Farmhouse White Sandwich Bread for #BreadBakers
Welcome to #BreadBakers! We are a group of bread loving bakers who get together once a month to bake bread with a common ingredient or theme. You can see all our lovely bread by following our Pinterest board right here. Links are also updated after each event on the #BreadBakers home page. We take turns hosting each month and choosing the theme/ingredient.
This month, our theme is Sandwich Bread and our host is Karen of Karen's Kitchen Stories!
See all of our delicious sandwich bread offerings this month:
- Eggless White Sandwich Bread by Sneha's Recipe
- Farmhouse White Sandwich Bread by Making Miracles
- Just Bread Sandwich Loaf by A Messy Kitchen
- Pain de Mie aka Pullman Loaf by Food Lust People Love
- Seeded Sandwich Bread by Karen's Kitchen Stories
- Sourdough Burger Buns by Cook with Renu
- Sourdough Discard Sandwich Bread by Ambrosia
- Sourdough Whole Wheat Sandwich Bread by Zesty South Indian Kitchen
- Struan Bread by Passion Kneaded
- Subway Sandwich Bread by Anybody Can Bake
This is a fantastic bread recipe - it was especially delicious toasted with an egg at breakfast time! It holds up very well as a sandwich bread, has a mild flavor, and you can cut thin or thicker slices depending on how you want to use it! I really enjoyed this recipe and would definitely use it again! It's also a versatile base - you can add lots of different things to it.
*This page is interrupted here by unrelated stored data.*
-- ==== Sys2Proof/Machine/Core.lean ====
section
/-! DEFINITION. The machine as the host sees it. -/

def Sys2Proof.core : Host.Core :=
  { State := Sys2Proof.Machine.State
    Fault := Sys2Proof.Machine.Fault
    Refusal := Sys2Proof.Machine.Refusal
    step := Sys2Proof.Machine.step
    reset := Sys2Proof.Machine.State.reset }
end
I made the full triple batch mentioned below, but the other 2 loaves were used for other things (cinnamon raisin, and a ham and cheese stuffed version!)
Farmhouse White Sandwich Bread from Gather For Bread
Makes 3 loaves
4 cups all-purpose flour
1 ½ TBS instant yeast
2 TBS granulated sugar
2 TBS melted butter
4 cups warm milk (about 85° F)
6 cups bread flour (more if needed)
1 ½ TBS salt
- In the bowl of a stand mixer, combine yeast, sugar, and 1 cup of the warm milk in a bowl. Mix and set aside until yeast is bubbly and frothy (8-10 minutes).
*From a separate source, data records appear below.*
/-- A move of the host keeps STATUS legal. -/
theorem hostMove_statusLegal {c : Config} {m : HostMove} {s t : State} (h : s.StatusLegal)
    (hm : hostMove c m s = .next t) : t.StatusLegal := by
  rcases hostMove_cases hm with ⟨_, _, v, r, -, -, rfl⟩ | ⟨_, _, r, -, -, rfl⟩ | ⟨a, b, -, -, rfl⟩ |
    ⟨a, -, -, rfl⟩ | ⟨-, rfl⟩
  · exact writeRegister_statusLegal r v h
  · exact h.of_status_eq rfl
  · exact h.of_status_eq (writeInput_status a b s)
  · exact h.of_status_eq (readOutput_status a s)
  · exact reset_statusLegal.of_status_eq rfl

/-- Settles O57: a start, the two ends and a reset write legal STATUS words, and nothing else writes STATUS. -/
theorem stepKeepsStatusLegal : Obligations.StepKeepsStatusLegal := by
  intro s t h ht
  rw [step_eq_stepWith] at ht
  exact (statusLegal_keptByWork btcConfig).stepWith h (fun _ => h.of_status_eq rfl)
    (fun _ _ _ => hostMove_statusLegal (h.of_status_eq rfl)) ht

end Sys2Proof.Machine
end

section
/-! ## The host's moves

What a step does when the next turn is the host's (R240): the registers at their offsets, IN and OUT below `LEN_MAX`,
reset, and the stop of every access outside the interface (I12). -/

namespace Sys2Proof.Machine

open Sys2Proof

/-- The next turn is the host's: the step is its move, after the turn is taken off. -/
theorem step_of_host {s : State} {m : HostMove} {ts : List Turn} (h : s.turns = .host m :: ts) :
    step s = hostMove btcConfig m { s with turns := ts } := by
  rw [step, nextTurn, h]
  rfl

/-- A register answers at its offset, by an access of four bytes, and nowhere else (R21, R35). -/
theorem ofAccess_eq_some_iff {offset bytes : Nat} {r : Reg} :
    Reg.ofAccess offset bytes = some r ↔ bytes = 4 ∧ offset = r.offset := by
  constructor
  · intro h
    unfold Reg.ofAccess at h
    split at h
    · rename_i hbytes
      have hfound := List.find?_some h
      exact ⟨hbytes, (beq_iff_eq.mp hfound).symm⟩
    · cases h
  · rintro ⟨rfl, rfl⟩
    cases r <;> rfl

/-- Settles O9. -/
theorem registerOffsets : Obligations.RegisterOffsets := by
  intro offset bytes r
  rw [ofAccess_eq_some_iff]
  cases r <;> rfl

section
variable {s : State} {ts : List Turn} {offset : Nat} {r : Reg}

/-- A host write of a register (R240). -/
theorem step_of_writeReg {v : Word} (hr : Reg.ofAccess offset 4 = some r)
    (h : s.turns = .host (.writeReg offset 4 v) :: ts) :
    step s = .next (writeRegister r v { s with turns := ts }) := by
  rw [step_of_host h, hostMove, hr]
- Add in the all purpose flour, melted butter, remaining milk and about 4 cups of the bread flour and with the dough hook begin mixing until dough has started to form, add in enough additional flour to form a dough ball and allow to knead on medium speed for about 5 minutes.
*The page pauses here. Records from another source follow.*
-- ==== Sys2Proof/Machine/Flags.lean ====
section
/-! DEFINITION. The counts and sticky bits that instructions of a cluster set: the precision counters of the pitch,
the accumulator's SAT and NaN bits, the signature and QSTAT (R67, R68, R73, R79, R81, R102, R119). -/

namespace Sys2Proof.Machine

/-- A 32-bit count, saturating. -/
def sat32 (v : Word) (n : Nat) : Word := BitVec.ofNat 32 (satAdd 32 v.toNat n)

/-- Belay-check executions add nothing (R81, R100, R105). -/
def Cluster.counting (c : Cluster) : Bool := !c.check

def Cluster.addSat (c : Cluster) (n : Nat) : Cluster := if c.counting then { c with accSatCnt := sat32 c.accSatCnt n } else c
def Cluster.addUfl (c : Cluster) (n : Nat) : Cluster := if c.counting then { c with shiftUfl := sat32 c.shiftUfl n } else c
def Cluster.addOutliers (c : Cluster) (n : Nat) : Cluster := if c.counting then { c with outliers := sat32 c.outliers n } else c
def Cluster.addOvf (c : Cluster) (n : Nat) : Cluster := if c.counting then { c with outlierOvf := sat32 c.outlierOvf n } else c
def Cluster.addNan (c : Cluster) (n : Nat) : Cluster := if c.counting then { c with scaleNan := sat32 c.scaleNan n } else c
def Cluster.addSpecial (c : Cluster) (n : Nat) : Cluster := if c.counting then { c with vecSpecial := sat32 c.vecSpecial n } else c

/-- One bit of the fold of R102. -/
def crcBit (g : DWord) (bit : Bool) : DWord := if g.msb != bit then (g <<< 1) ^^^ 0x42F0E1EBA9EA3693 else g <<< 1

/-- CRC-64 of one byte, most significant bit first, without reflection or final XOR (R102). -/
def crcByte (g : DWord) (b : Byte) : DWord := (List.range 8).foldl (fun g i => crcBit g (b.getLsbD (7 - i))) g

def crcFold (g : DWord) (d : List Byte) : DWord := d.foldl crcByte g

/-- QSTAT after a queue read; POISON also sets the sticky PMODE.POISON (R119). -/
def Cluster.setQstat (c : Cluster) (ended trunc poison : Bool) : Cluster :=
  { c with qstat := BitVec.ofNat 3 (b2n ended + 2 * b2n trunc + 4 * b2n poison), poison := c.poison || poison }

end Sys2Proof.Machine
end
- Cover bowl with a tea towel and allow to double in size (move to a larger bowl, lightly coated with oil or dusted with flour, if needed to allow enough room to double).
- Once risen, punch down, divide into 3 pieces and shape into loaves. Spray loaf pans with baking or nonstick cooking spray and arrange loaves (seam side down) in prepped pans; lightly dust loaves with flour. Cover pans with tea towels and set aside again about 40-60 minutes until risen. Dough should spring back when poked gently, when it's ready to bake.
- Preheat oven to 375 degrees and bake loaves 35-40 minutes, until golden brown, and internal temperature of loaf reaches 200 degrees.
- Cool about 15 minutes before removing from pans and complete cooling on a wire rack before slicing and serving.